§ DATASET
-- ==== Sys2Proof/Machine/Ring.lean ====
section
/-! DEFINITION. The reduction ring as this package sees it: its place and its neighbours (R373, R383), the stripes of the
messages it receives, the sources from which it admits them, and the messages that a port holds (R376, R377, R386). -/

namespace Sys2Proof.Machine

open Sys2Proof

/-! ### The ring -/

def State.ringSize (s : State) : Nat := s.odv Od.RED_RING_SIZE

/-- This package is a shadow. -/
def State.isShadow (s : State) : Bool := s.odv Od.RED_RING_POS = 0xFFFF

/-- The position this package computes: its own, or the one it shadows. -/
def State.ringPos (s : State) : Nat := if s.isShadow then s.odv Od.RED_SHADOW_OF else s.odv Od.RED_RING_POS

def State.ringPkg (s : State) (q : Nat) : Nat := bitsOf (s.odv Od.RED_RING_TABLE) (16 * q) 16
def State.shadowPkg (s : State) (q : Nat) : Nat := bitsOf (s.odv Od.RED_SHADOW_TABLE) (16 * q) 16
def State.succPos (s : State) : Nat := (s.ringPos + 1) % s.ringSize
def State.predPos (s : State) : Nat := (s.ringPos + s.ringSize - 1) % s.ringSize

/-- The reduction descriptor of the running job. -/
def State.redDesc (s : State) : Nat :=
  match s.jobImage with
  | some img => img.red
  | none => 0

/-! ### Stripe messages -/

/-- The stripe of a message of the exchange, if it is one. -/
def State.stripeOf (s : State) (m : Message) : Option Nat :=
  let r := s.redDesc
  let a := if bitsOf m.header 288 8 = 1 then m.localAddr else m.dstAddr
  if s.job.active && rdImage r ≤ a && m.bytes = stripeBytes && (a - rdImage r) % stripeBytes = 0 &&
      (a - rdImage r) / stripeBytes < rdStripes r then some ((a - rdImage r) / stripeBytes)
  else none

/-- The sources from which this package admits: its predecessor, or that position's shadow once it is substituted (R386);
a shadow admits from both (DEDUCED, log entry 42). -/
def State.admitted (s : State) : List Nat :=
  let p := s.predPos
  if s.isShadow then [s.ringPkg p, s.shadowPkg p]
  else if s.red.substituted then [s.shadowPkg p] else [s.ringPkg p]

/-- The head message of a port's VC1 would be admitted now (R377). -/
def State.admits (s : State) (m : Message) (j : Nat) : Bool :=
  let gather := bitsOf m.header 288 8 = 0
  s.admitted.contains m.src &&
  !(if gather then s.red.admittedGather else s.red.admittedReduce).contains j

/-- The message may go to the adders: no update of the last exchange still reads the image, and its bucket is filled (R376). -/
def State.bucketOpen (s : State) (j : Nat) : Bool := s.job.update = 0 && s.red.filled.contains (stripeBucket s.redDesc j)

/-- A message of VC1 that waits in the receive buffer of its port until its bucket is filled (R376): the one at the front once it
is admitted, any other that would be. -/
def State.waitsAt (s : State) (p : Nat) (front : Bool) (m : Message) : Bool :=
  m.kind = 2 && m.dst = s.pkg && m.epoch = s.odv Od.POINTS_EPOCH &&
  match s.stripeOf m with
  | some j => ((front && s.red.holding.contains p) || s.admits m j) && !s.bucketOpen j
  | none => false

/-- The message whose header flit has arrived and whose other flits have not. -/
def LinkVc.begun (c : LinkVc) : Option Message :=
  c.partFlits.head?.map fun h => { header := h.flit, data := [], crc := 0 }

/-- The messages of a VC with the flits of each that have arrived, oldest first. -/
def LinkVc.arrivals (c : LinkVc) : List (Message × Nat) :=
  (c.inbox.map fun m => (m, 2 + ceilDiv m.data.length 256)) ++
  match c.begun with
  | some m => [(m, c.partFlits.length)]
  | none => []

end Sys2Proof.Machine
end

§ EXERCISE GOAL
In the records above, find each line that mentions the word "other", and copy it.

§ ANSWER TO THIS TASK
is admitted, any other that would be. -/
/-- The message whose header flit has arrived and whose other flits have not. -/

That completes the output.